China on Tuesday filed a complaint under the WTO's dispute settlement mechanism over anti-dumping measures by the United States against 13 types of Chinese products.
China has officially launched the WTO dispute settlement procedure and called for consultations with the U.S. under the mechanism, the Ministry of Commerce (MOC) said in a statement.
"In its anti-dumping investigations and reviews, the U.S. has inappropriately applied targeted dumping methodology, denied companies separate tax rates, and used unfavorable facts," MOC spokesman Shen Danyang said in a statement.
These practices, which do not comply with WTO rules, have resulted in Chinese products mistakenly deemed as having been dumped, and have severely magnified the dumping margins, Shen said.

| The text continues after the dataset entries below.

-- ==== Sys2Proof/Certificates/Slice0/Obligations.lean ====
section
/-! DEFINITION. The statements for the provers: what the instructions of the KZ-A41 and its steps do, each from the rules it
names. -/

open Sys2Proof Sys2Proof.Machine

/-- O1. Keeper words written out bit by bit decode to their instructions (R110, R111, R112, R141). -/
def Obligations.KeeperWordsDecode : Prop :=
  decode 0b0000001_00011_00001_00010_0000000000#32 = .keeperAdd 3 1 2
    ∧ decode 0b0000001_00011_00001_00010_0000001110#32 = .keeperMax 3 1 2
    ∧ decode 0x0451FFF0#32 = .keeperAddi 5 3 (-16)
    ∧ decode 0b0000111_00100_00101_000000000_111111#32 = .keeperSrli 4 5 63
    ∧ decode 0b0001001_00100_10000000000000000001#32 = .keeperLui 4 0x80001
    ∧ decode 0b0010111_00001_00110_00111_0000000001#32 = .keeperSt64 6 7 1025
    ∧ decode 0x33F203FD#32 = .keeperBne 4 0 (-3)
    ∧ decode 0b0011110_00001_10000000000000000000#32 = .keeperJal 1 0x80000
    ∧ decode 0b0100000_01001_00000_000_000000011000#32 = .keeperCsrr 9 0x018
    ∧ decode 0b0100010_00000_00000_000000000000101#32 = .keeperTrap 5
    ∧ decode 0b0100101_00000_00000_00000_0000000011#32 = .keeperFence 3
    ∧ decode 0b0101100_00010_00011_00000_0000000001#32 = .kpEvq 2 3 true
    ∧ decode 0#32 = .illegalInstruction 0
    ∧ decode 0b0100011_00001_00000_00000_0000000000#32 = .illegalInstruction 0b0100011_00001_00000_00000_0000000000

/-- O2. Decoding the word of a well-formed keeper instruction gives that instruction back (R110, R111, R112, R141). -/
def Obligations.DecodeEncodedKeeperWord : Prop :=
  ∀ (i : Instr) (w : BitVec 32), i.wf = true → encode i = some w → decode w = i

/-- O3. Every 32-bit word is the word of the instruction it decodes to (R110, R111, R112). -/
def Obligations.EncodeDecodedKeeperWord : Prop :=
  ∀ w : BitVec 32, (decode w).wf = true ∧ encode (decode w) = some w

/-- O4. An illegal word decodes by its own name and takes the ILLEGAL trap, performing nothing else (R112). -/
def Obligations.IllegalWordTraps : Prop :=
  (∀ w : BitVec 32, (kMajor w = 0 ∨ (0x0A ≤ kMajor w ∧ kMajor w ≤ 0x0F) ∨ kMajor w = 0x26 ∨ kMajor w = 0x27 ∨ 0x30 ≤ kMajor w) →
      illegalWord w = true)
    ∧ (∀ w : BitVec 32, kMajor w = 1 → 0x00F ≤ (kFunc w).toNat → illegalWord w = true)
    ∧ (∀ w : BitVec 32, (kMajor w = 0x06 ∨ kMajor w = 0x07 ∨ kMajor w = 0x08) → (kImm15 w).extractLsb' 6 9 ≠ 0 → illegalWord w = true)
    ∧ (∀ w : BitVec 32, kMajor w = 0x20 → (kFieldA w ≠ 0 ∨ (kImm15 w).extractLsb' 12 3 ≠ 0) → illegalWord w = true)
    ∧ (∀ w : BitVec 32, kMajor w = 0x21 → (kFieldD w ≠ 0 ∨ (kImm15 w).extractLsb' 12 3 ≠ 0) → illegalWord w = true)
    ∧ (∀ w : BitVec 32, kMajor w = 0x22 → (kFieldD w ≠ 0 ∨ kFieldA w ≠ 0) → illegalWord w = true)
    ∧ (∀ w : BitVec 32, kMajor w = 0x23 → w.extractLsb' 0 25 ≠ 0 → illegalWord w = true)
    ∧ (∀ w : BitVec 32, kMajor w = 0x25 → w.extractLsb' 2 23 ≠ 0 → illegalWord w = true)
    ∧ (∀ w : BitVec 32, 0x28 ≤ kMajor w → kMajor w ≤ 0x2F → (kFieldB w ≠ 0 ∨ (kFunc w).extractLsb' 1 9 ≠ 0) → illegalWord w = true)
    ∧ (∀ w : BitVec 32, (kMajor w = 0x28 ∨ kMajor w = 0x2B ∨ kMajor w = 0x2E ∨ kMajor w = 0x2F) → kFunc w ≠ 0 → illegalWord w = true)
    ∧ (∀ w : BitVec 32, (kMajor w = 0x29 ∨ kMajor w = 0x2A ∨ kMajor w = 0x2B ∨ kMajor w = 0x2E) → kFieldD w ≠ 0 → illegalWord w = true)
    ∧ (∀ w : BitVec 32, (kMajor w = 0x2D ∨ kMajor w = 0x2F) → kFieldA w ≠ 0 → illegalWord w = true)
    ∧ illegalWord 0 = true
    ∧ decode 0x0451FFF0#32 = .keeperAddi 5 3 (-16) ∧ decode 0x33F203FD#32 = .keeperBne 4 0 (-3)
    ∧ (∀ w : BitVec 32, illegalWord w = true → decode w = .illegalInstruction w)
    ∧ (∀ (w : BitVec 32) (s : State), illegalWord w = true → s.inTrap s.cur = false →
        ∃ t, exec (.illegalInstruction w) s = .next t ∧ KeeperFaults s t 0xC 0)

/-- O5. Node records decode by their opcode field, and no two nodes share an opcode (R98, R113, R114, R115, R117). -/
def Obligations.NodeOpcodesDecode : Prop :=
  nodeOpcodes.Pairwise (fun a b => a.1 ≠ b.1 ∧ a.2 ≠ b.2)
    ∧ decodeNode (0b000000000#9 ++ 0#87) = some .add ∧ decodeNode (0b000100110#9 ++ 0#87) = none
    ∧ decodeNode (0b000110011#9 ++ 0#87) = some .ffma ∧ decodeNode (0b001110011#9 ++ 0#87) = some .rprefix
    ∧ decodeNode (0b010100000#9 ++ 0#87) = some .lit ∧ decodeNode (0b100000000#9 ++ 0#87) = some .steerT
    ∧ decodeNode (0b100010011#9 ++ 0#87) = some .loopClose ∧ decodeNode (0b100111001#9 ++ 0#87) = some .rotSt
    ∧ decodeNode (0b110000010#9 ++ 0#87) = some .ldS ∧ decodeNode (0b110011010#9 ++ 0#87) = some .atomCas
    ∧ decodeNode (0b110100011#9 ++ 0#87) = some .fenceFull ∧ decodeNode (0b110110001#9 ++ 0#87) = some .shapeSet
    ∧ decodeNode (0b111111111#9 ++ 0#87) = none

/-- O6. A keeper's turn runs the instruction that the word at its pc decodes to (R126, R19). -/
def Obligations.StepRunsKeeperWord : Prop :=
  ∀ (s : State) (ps : Nat) (ts : List Turn), s.power = .on → s.inputs = .keeper ps :: ts → s.keeperRuns ps = true →
    s.fetchFault ps (s.keeper ps).pc = none →
    step s = exec (decode (s.lane (kmemAddr ps (s.keeper ps).pc.toNat))) { s with inputs := ts, cur := ps }

/-- O7. A cell's, an inbox's, a queue's and an event's turn runs its instruction (R40, R54, R439). -/
def Obligations.StepRunsOtherTurns : Prop :=
  (∀ (s : State) (ci : Nat) (ts : List Turn) (f : Firing) (i : Instr), s.power = .on → s.inputs = .cell ci :: ts → s.awake = true →
      s.nextFiring ci = some f → nodeInstr f.cfg.opcode = some i →
      step s = exec i ({ s with inputs := ts }.issueFiring f))
    ∧ (∀ (s : State) (d n : Nat) (m : Token) (r : List (Nat × Token)) (ts : List Turn) (i : Instr), s.power = .on →
      s.inputs = .inbox d :: ts → s.awake = true → s.inbox d = (n, m) :: r → messageInstr m = some i →
      step s = exec i { s with inputs := ts })
    ∧ (∀ (s : State) (q : Nat) (ts : List Turn) (i : Instr), s.power = .on → s.inputs = .queue q :: ts →
      s.queueInstr q = some i → step s = exec i { s with inputs := ts })
    ∧ (∀ (s : State) (i : Instr) (ts : List Turn), s.power = .on → s.inputs = .event i :: ts →
      step s = exec i { s with inputs := ts })
    ∧ (∀ (s : State) (n : Nat) (ts : List Turn), s.power = .on → s.inputs = .pass n :: ts →
      step s = .next (({ s with inputs := ts }.pass n).portsMove.noteReady))

/-- O8. While the module has power every step gives a next state; without power only power-on does (R496, R497). -/
def Obligations.PoweredStepIsSafe : Prop :=
  (∀ s : State, s.power = .on → SafeStep s)
    ∧ (∀ (s : State) (t : Turn) (ts : List Turn), s.power = .off → s.inputs = t :: ts → t ≠ .event .powerOn →
        step s = .fault .poweredOff)
    ∧ (∀ (s : State) (ts : List Turn), s.power = .off → s.inputs = .event .powerOn :: ts →
        ∃ t, step s = .next t ∧ t.power = .on)

/-- O9. A fetch that is misaligned, beyond local memory, below KUBASE in user mode or from a bad line traps at the pc (R126, R135). -/
def Obligations.FetchFaultTraps : Prop :=
  ∀ (s : State) (ps : Nat) (ts : List Turn) (c : Nat), s.power = .on → s.inputs = .keeper ps :: ts → s.keeperRuns ps = true →
    s.inTrap ps = false →
    (let pc := (s.keeper ps).pc
     (pc.toNat % 4 ≠ 0 ∧ c = 0xA) ∨ (pc.toNat % 4 = 0 ∧ 0x40000 ≤ pc.toNat ∧ c = 7)
       ∨ (pc.toNat % 4 = 0 ∧ pc.toNat < 0x40000 ∧ s.supervisor ps = false ∧ pc.toNat < (s.reg (csr ps 0x00B)).toNat ∧ c = 9)
       ∨ (pc.toNat % 4 = 0 ∧ pc.toNat < 0x40000 ∧ (s.supervisor ps = true ∨ (s.reg (csr ps 0x00B)).toNat ≤ pc.toNat)
          ∧ s.isPoisoned (kmemAddr ps pc.toNat) 4 = true ∧ c = 0x12)) →
    ∃ t, step s = .next t ∧ KeeperFaults { s with inputs := ts, cur := ps } t c (s.keeper ps).pc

The spokesman said anti-dumping measures launched by the U.S. for 13 types of Chinese products, including oil well pipelines, involved a total export value of 8.4 billion U.S. dollars.
"The wrong practices by the U.S. have seriously damaged the legitimate interests of Chinese companies, and domestic industries are strongly dissatisfied with these practices," Shen said.
He said that China is resolutely against the misuse of trade remedy rules and protectionism. "China will also determinedly maintain its rights as a WTO member and safeguard the interests of domestic industries," he said.
He added that China wishes to seek negotiations with the U.S. under the WTO dispute settlement mechanism, and hopes that the U.S. can correct its wrong practices and properly address China's concerns.
Yang Guohua, deputy head of the MOC's treaty and law department, said that filing a complaint for 13 cases at a time points to a common mistake in the anti-dumping investigations of the U.S. Department of Commerce.
"In the past, China used to file complaints for one kind of product at a time, which is far less cost-effective and efficient," Yang said.
In calculating duty rates, The U.S. presumes that all Chinese export companies constitute a single entity controlled by the government and adopts the same duty rate for all companies, unless companies apply for separate rates and provide evidence that their export is not government-controlled.
However, the U.S. refused to give separate rates even if Chinese companies provided sufficient evidence, such as in the anti-dumping cases for solar panels and warm-water shrimp.
The U.S.'s aim is to raise the anti-dumping duty rates for Chinese products, which greatly weakened the price advantages of Chinese companies, according to Yang. "Those are trade protectionism practices."
Yang said the odds of winning the complaint are high as China filed the complaint "after conditions for the cases were mature."
Prior to this, China had filed 12 complaints under the WTO's dispute settlement mechanism and won 11 of them.